Why I Like the Trail Behind My House House Better Than the Internet
May 16, 2013 § 1 Comment
Last week my partner and I relocated from New York City to Spokane, and have spent the last few days slowly unpacking and eating as much fresh produce as possible. Moving is always stressful, but in this case the transition has been fairly painless, largely due to how glad we were to leave pee-smelling, crowded-ass New York. I don’t care what logistical hoops we might need to jump through; where we are is so much easier and so much prettier than where we were. I’m happy just to be here.
The best part of being back (my parents have lived in Spokane since 2007) is the trail behind our house, which for several miles runs parallel to the Spokane River — see above. The trail has been my Spokane running go-to for years, and this time around has significantly cut into my time on the internet. Not just because being on the trail means not being in front of a computer, although of course there’s that, but because being on the trail has impacted the way I think and feel about the internet.
Specifically, it makes me less patient with the dizzying turnover of inconsequential content that undergirds the click-based web economy. The things people are screaming at each other about today are seamlessly replaced with whatever thing they’ll be screaming at each other about tomorrow, which will promptly be forgotten once Gawker posts whatever snarky thing about the next socio-cultural indignity, for example the latest episode of HBO’s Girls. Everyone will start screaming again, and Twitter will light up with jokes that are both mean and not funny, and the whole process will almost immediately begin repeating itself. I’m tired of watching people scream at each other over nothing, and am tired of getting worked into a lather over things I know full well will be forgotten by the morning. I’m tired of impermanence, I guess you could say, which is why I like the trail and river so much.
Obviously, trails and rivers undergo constant change — rain and ice erodes the soil, animals burrow holes and croak in the underbrush, the leaves go from green to yellow to gone to green, and all that.

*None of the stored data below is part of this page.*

-- ==== Sys2Proof/Laws/System.lean ====
section
/-! SUPPORT. What INIT writes besides the memories, and the powers of two it chooses. -/

namespace Sys2Proof.Machine

theorem le_ceilLog2 (n : Nat) : n ≤ 2 ^ ceilLog2 n := by
  unfold ceilLog2
  split
  · simpa using ‹_›
  · have := Nat.lt_log2_self (n := n - 1)
    omega

theorem ceilLog2_le (n k : Nat) (h : n ≤ 2 ^ k) : ceilLog2 n ≤ k := by
  unfold ceilLog2
  split
  · omega
  · have h2 : n - 1 ≠ 0 := by omega
    have h3 := Nat.log2_self_le h2
    by_contra hc
    have : 2 ^ k ≤ 2 ^ (n - 1).log2 := Nat.pow_le_pow_right (by omega) (by omega)
    omega

theorem initTwiddles_spec (s : State) : MemSpec s s.initTwiddles := MemSpec.writeCxs _ _ _ _
theorem initWindow_spec (s : State) (w : Window) : MemSpec s (s.initWindow w) := MemSpec.writeWords _ _ _ _
theorem initWindows_spec (s : State) : MemSpec s s.initWindows :=
  (((initWindow_spec s _).trans (initWindow_spec _ _)).trans (initWindow_spec _ _)).trans (initWindow_spec _ _)
theorem initTemplate_spec (s : State) : MemSpec s s.initTemplate := MemSpec.writeWords _ _ _ _
theorem initSpectrum_spec (s : State) : MemSpec s s.initSpectrum := MemSpec.writeCxs _ _ _ _
theorem initRotation_spec (s : State) : MemSpec s s.initRotation := by
  unfold State.initRotation
  split
  · exact MemSpec.writeCxs _ _ _ _
  · exact MemSpec.refl s
theorem clearReals_spec (s : State) (id : MemId) (n : Nat) : MemSpec s (s.clearReals id n) := MemSpec.writeWords _ _ _ _
theorem clearCxs_spec (s : State) (id : MemId) (n : Nat) : MemSpec s (s.clearCxs id n) := clearReals_spec _ _ _
theorem initWork_spec (s : State) : MemSpec s s.initWork :=
  (((clearReals_spec s _ _).trans (clearCxs_spec _ _ _)).trans (clearCxs_spec _ _ _)).trans (clearCxs_spec _ _ _)
theorem initBuffers_spec (s : State) : MemSpec s s.initBuffers :=
  ((clearReals_spec s _ _).trans (clearReals_spec _ _ _)).trans (clearCxs_spec _ _ _)
theorem initLines_spec (s : State) : MemSpec s s.initLines :=
  ((clearCxs_spec s _ _).trans (clearCxs_spec _ _ _)).trans (clearReals_spec _ _ _)

/-- The tables and the cleared memories of a new session. -/
def State.initMems (s : State) : State :=
  s.initTwiddles.initWindows.initTemplate.initSpectrum.initRotation.initWork.initBuffers.initLines

theorem initMems_spec (s : State) : MemSpec s s.initMems :=
  (((((((initTwiddles_spec s).trans (initWindows_spec _)).trans (initTemplate_spec _)).trans
    (initSpectrum_spec _)).trans (initRotation_spec _)).trans (initWork_spec _)).trans (initBuffers_spec _)).trans
    (initLines_spec _)

/-- INIT: the sizes, the memories, the run-time registers, the status (rule R234). -/
theorem openSession_eq (s : State) : s.openSession = s.initSizes.initMems.initRun.initStatus := rfl

theorem openSession_wf (s : State) (h : s.mem.wf) : s.openSession.mem.wf := by
  rw [openSession_eq, initStatus_mem, initRun_mem]
  exact (initMems_spec _).wf (by rw [initSizes_mem]; exact h)

end Sys2Proof.Machine
end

But I can come back after a year and still know where to go for a run, still know where the poison oak grows, still know where to watch my step. Maybe I’m just getting old, maybe I’ve spent too much time online these last few years and have simply reached my limit. Whatever the reason(s), I have drawn a surprising amount of comfort from knowing what to expect, which has resulted in sudden and pointed disinterest in who’s mad at what on the internet. It’s possible that this feeling will pass (minds are strange machines), but it’s also possible that it won’t. Either way, I’ll be outside.